The reply has to contain each record exactly as written.

## Extracted data:
*** Block opens ***

/-! ### Start-up -/

/-- SHEET_READ_COMPLETE. With a sheet that passes every check the station enters JOINING with the sheet, its
own peer record FRESH and the others ABSENT with their roster roles, an all-UNKNOWN cabin table, the wind table
without reports and a BLIND fused level. With a sheet that fails a check, or with no sheet read, it enters
SHEET_FAULT and the sheet is not taken; the digest is the field as read, 0 when the read failed. A PUT
held back in LOADING is then carried out in the state entered, z, and its answer fills the slot (R190). The checks
are those of R23, R64, R90, R125, R141, R164 and R192, spelled out over the sheet that the image gives. Model's
choices: a read of other than 270 bytes is a failed read (log entry 9), which bits no check covers (log
entry 27), and that READ CABIN is held back like every other request (log entry 41). -/
def Obligations.SheetDecidesTheStart : Prop :=
  (∀ (s : State) (im : List Byte), s.sl.resetHeld = false → s.sl.start = .loading →
    s.rp.Wf → imageOk im = true → strapsOk s.sl.station s.sl.roleCode (sheetOf im) = true →
    ∃ t z, exec (.sheetReadComplete (some im)) s = .next t ∧
      t.sl.start = .joining ∧ t.sl.sheet = sheetOf im ∧ t.sl.digest = digestField im ∧
      t.sl.joinedAt = s.clock.now ∧ t.sl.station = s.sl.station ∧
      (∀ n, n < 24 → (t.peer n).state = if n = s.sl.station then .fresh else .absent) ∧
      (∀ n, n < 24 → (t.peer n).role = (sheetOf im).roleAt n) ∧
      t.ct.cabins = startCabins (sheetOf im) ∧ t.ct.occupied = (sheetOf im).n ∧
      t.wv.records = windTable (sheetOf im) ∧ t.wv.fused = .blind ∧
      t.rp.busy = false ∧
      z.sl = { s.sl with
        start := .joining, sheet := sheetOf im, digest := digestField im, joinedAt := s.clock.now } ∧
      z.ct.cabins = startCabins (sheetOf im) ∧ z.ct.occupied = (sheetOf im).n ∧
      z.wv.records = windTable (sheetOf im) ∧ z.wv.fused = .blind ∧ z.rp = s.rp ∧ z.clock = s.clock ∧
      (∀ n, n < 24 → (z.peer n).state = if n = s.sl.station then .fresh else .absent) ∧
      (s.rp.deferred = none → t = z) ∧
      (∀ num r, s.rp.deferred = some (num, r) → t = { (serve r z).1 with rp := { s.rp with
        slot := some ⟨requestCode r, num, (serve r z).2.code, (serve r z).2.data, 0, false⟩
        busy := false
        deferred := none } })) ∧
  (∀ (s : State) (image : Option (List Byte)), s.sl.resetHeld = false → s.sl.start = .loading →
    s.rp.Wf → s.takenSheet image = none →
    ∃ t z, exec (.sheetReadComplete image) s = .next t ∧
      t.sl = { s.sl with start := .sheetFault, digest := readDigest image } ∧
      t.ct.cabins = s.ct.cabins ∧ t.wv = s.wv ∧ t.rp.busy = false ∧
      z.sl = t.sl ∧ z.ct = s.ct ∧ z.wv = s.wv ∧ z.hu = s.hu ∧ z.mu = s.mu ∧ z.bu = s.bu ∧ z.rp = s.rp ∧
      (s.rp.deferred = none → t = z) ∧
      (∀ num r, s.rp.deferred = some (num, r) → t = { (serve r z).1 with rp := { s.rp with
        slot := some ⟨requestCode r, num, (serve r z).2.code, (serve r z).2.data, 0, false⟩
        busy := false
        deferred := none } })) ∧
  (∀ im : List Byte,
    let sh := sheetOf im
    let byte := fun i => (im.getD i 0).toNat
    let many := fun r => ((List.range 24).filter (fun n => sh.roster.getD n .unfitted == r)).length
    let within := fun lo hi n : Nat => lo ≤ n ∧ n ≤ hi
    imageOk im = true ↔ im.length = 270 ∧
      digestField im = BitVec.ofNat 16 ((im.take 268).map BitVec.toNat).sum ∧
      (∀ g ∈ sh.slots, (∀ h ∈ g.channels, (h.enabled = true → within 1000 1000000 h.cal) ∧
          (h.reference = true → h.enabled = true)) ∧
        (g.channels.filter (fun h => h.reference)).length ≤ 1) ∧
      within 4 10 sh.k ∧ 1 ≤ sh.enter.getD 0 0 ∧
      (∀ i, i < 3 → sh.enter.getD i 0 < sh.enter.getD (i + 1) 0) ∧
      (∀ i, i < 4 → 1 ≤ sh.leave.getD i 0 ∧ sh.leave.getD i 0 < sh.enter.getD i 0 ∧
        within 1 3600 (sh.dwell.getD i 0)) ∧
      within 1 4 (many .mast) ∧ within 1 4 sh.minMasts ∧ sh.minMasts ≤ many .mast ∧
      within 1 12 (many .drive) ∧ within 1 (many .drive) sh.minDrives ∧
      1 ≤ sh.creep ∧ sh.creep < sh.slow ∧ sh.slow < sh.run ∧ sh.run ≤ 1000 ∧
      within 1 100 sh.aUp ∧ within 1 100 sh.aDn ∧ within sh.aDn 200 sh.aStop ∧ sh.g ≤ 1024 ∧
      sh.trimLimit ≤ 100 ∧ 1 ≤ sh.idleOne ∧ sh.idleOne < sh.idleTwo ∧ sh.idleTwo ≤ 3600 ∧
      within 60 7200 sh.emptyLimit ∧ within 16 64 sh.n ∧
      (∀ i, i < sh.n → byte (28 + i / 4) / 4 ^ (i % 4) % 4 ≠ 3) ∧
      within 1 25 sh.capStandard ∧ within 1 25 sh.capStepFree ∧ within 1 25 sh.capPrivate ∧
      many .entry = 1 ∧ many .exit = 1 ∧ within 1 2 (many .desk) ∧
      within 1 15 sh.skipLimit ∧ byte 76 ≤ 1 ∧ (∀ i, i < 24 → byte i ≤ 4 ∨ byte i = 7)) ∧
  (∀ (station : Nat) (code : BitVec 3) (sh : Sheet), strapsOk station code sh = true ↔
    station ≤ 23 ∧ code.toNat ≤ 4 ∧ sh.roster.getD station .unfitted = roleOf code.toNat)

*** Block closes ***

## Exercise result:
/-! ### Start-up -/

/-- SHEET_READ_COMPLETE. With a sheet that passes every check the station enters JOINING with the sheet, its
own peer record FRESH and the others ABSENT with their roster roles, an all-UNKNOWN cabin table, the wind table
without reports and a BLIND fused level. With a sheet that fails a check, or with no sheet read, it enters
SHEET_FAULT and the sheet is not taken; the digest is the field as read, 0 when the read failed. A PUT
held back in LOADING is then carried out in the state entered, z, and its answer fills the slot (R190). The checks
are those of R23, R64, R90, R125, R141, R164 and R192, spelled out over the sheet that the image gives. Model's
choices: a read of other than 270 bytes is a failed read (log entry 9), which bits no check covers (log
entry 27), and that READ CABIN is held back like every other request (log entry 41). -/
def Obligations.SheetDecidesTheStart : Prop :=
  (∀ (s : State) (im : List Byte), s.sl.resetHeld = false → s.sl.start = .loading →
    s.rp.Wf → imageOk im = true → strapsOk s.sl.station s.sl.roleCode (sheetOf im) = true →
    ∃ t z, exec (.sheetReadComplete (some im)) s = .next t ∧
      t.sl.start = .joining ∧ t.sl.sheet = sheetOf im ∧ t.sl.digest = digestField im ∧
      t.sl.joinedAt = s.clock.now ∧ t.sl.station = s.sl.station ∧
      (∀ n, n < 24 → (t.peer n).state = if n = s.sl.station then .fresh else .absent) ∧
      (∀ n, n < 24 → (t.peer n).role = (sheetOf im).roleAt n) ∧
      t.ct.cabins = startCabins (sheetOf im) ∧ t.ct.occupied = (sheetOf im).n ∧
      t.wv.records = windTable (sheetOf im) ∧ t.wv.fused = .blind ∧
      t.rp.busy = false ∧
      z.sl = { s.sl with
        start := .joining, sheet := sheetOf im, digest := digestField im, joinedAt := s.clock.now } ∧
      z.ct.cabins = startCabins (sheetOf im) ∧ z.ct.occupied = (sheetOf im).n ∧
      z.wv.records = windTable (sheetOf im) ∧ z.wv.fused = .blind ∧ z.rp = s.rp ∧ z.clock = s.clock ∧
      (∀ n, n < 24 → (z.peer n).state = if n = s.sl.station then .fresh else .absent) ∧
      (s.rp.deferred = none → t = z) ∧
      (∀ num r, s.rp.deferred = some (num, r) → t = { (serve r z).1 with rp := { s.rp with
        slot := some ⟨requestCode r, num, (serve r z).2.code, (serve r z).2.data, 0, false⟩
        busy := false
        deferred := none } })) ∧
  (∀ (s : State) (image : Option (List Byte)), s.sl.resetHeld = false → s.sl.start = .loading →
    s.rp.Wf → s.takenSheet image = none →
    ∃ t z, exec (.sheetReadComplete image) s = .next t ∧
      t.sl = { s.sl with start := .sheetFault, digest := readDigest image } ∧
      t.ct.cabins = s.ct.cabins ∧ t.wv = s.wv ∧ t.rp.busy = false ∧
      z.sl = t.sl ∧ z.ct = s.ct ∧ z.wv = s.wv ∧ z.hu = s.hu ∧ z.mu = s.mu ∧ z.bu = s.bu ∧ z.rp = s.rp ∧
      (s.rp.deferred = none → t = z) ∧
      (∀ num r, s.rp.deferred = some (num, r) → t = { (serve r z).1 with rp := { s.rp with
        slot := some ⟨requestCode r, num, (serve r z).2.code, (serve r z).2.data, 0, false⟩
        busy := false
        deferred := none } })) ∧
  (∀ im : List Byte,
    let sh := sheetOf im
    let byte := fun i => (im.getD i 0).toNat
    let many := fun r => ((List.range 24).filter (fun n => sh.roster.getD n .unfitted == r)).length
    let within := fun lo hi n : Nat => lo ≤ n ∧ n ≤ hi
    imageOk im = true ↔ im.length = 270 ∧
      digestField im = BitVec.ofNat 16 ((im.take 268).map BitVec.toNat).sum ∧
      (∀ g ∈ sh.slots, (∀ h ∈ g.channels, (h.enabled = true → within 1000 1000000 h.cal) ∧
          (h.reference = true → h.enabled = true)) ∧
        (g.channels.filter (fun h => h.reference)).length ≤ 1) ∧
      within 4 10 sh.k ∧ 1 ≤ sh.enter.getD 0 0 ∧
      (∀ i, i < 3 → sh.enter.getD i 0 < sh.enter.getD (i + 1) 0) ∧
      (∀ i, i < 4 → 1 ≤ sh.leave.getD i 0 ∧ sh.leave.getD i 0 < sh.enter.getD i 0 ∧
        within 1 3600 (sh.dwell.getD i 0)) ∧
      within 1 4 (many .mast) ∧ within 1 4 sh.minMasts ∧ sh.minMasts ≤ many .mast ∧
      within 1 12 (many .drive) ∧ within 1 (many .drive) sh.minDrives ∧
      1 ≤ sh.creep ∧ sh.creep < sh.slow ∧ sh.slow < sh.run ∧ sh.run ≤ 1000 ∧
      within 1 100 sh.aUp ∧ within 1 100 sh.aDn ∧ within sh.aDn 200 sh.aStop ∧ sh.g ≤ 1024 ∧
      sh.trimLimit ≤ 100 ∧ 1 ≤ sh.idleOne ∧ sh.idleOne < sh.idleTwo ∧ sh.idleTwo ≤ 3600 ∧
      within 60 7200 sh.emptyLimit ∧ within 16 64 sh.n ∧
      (∀ i, i < sh.n → byte (28 + i / 4) / 4 ^ (i % 4) % 4 ≠ 3) ∧
      within 1 25 sh.capStandard ∧ within 1 25 sh.capStepFree ∧ within 1 25 sh.capPrivate ∧
      many .entry = 1 ∧ many .exit = 1 ∧ within 1 2 (many .desk) ∧
      within 1 15 sh.skipLimit ∧ byte 76 ≤ 1 ∧ (∀ i, i < 24 → byte i ≤ 4 ∨ byte i = 7)) ∧
  (∀ (station : Nat) (code : BitVec 3) (sh : Sheet), strapsOk station code sh = true ↔
    station ≤ 23 ∧ code.toNat ≤ 4 ∧ sh.roster.getD station .unfitted = roleOf code.toNat)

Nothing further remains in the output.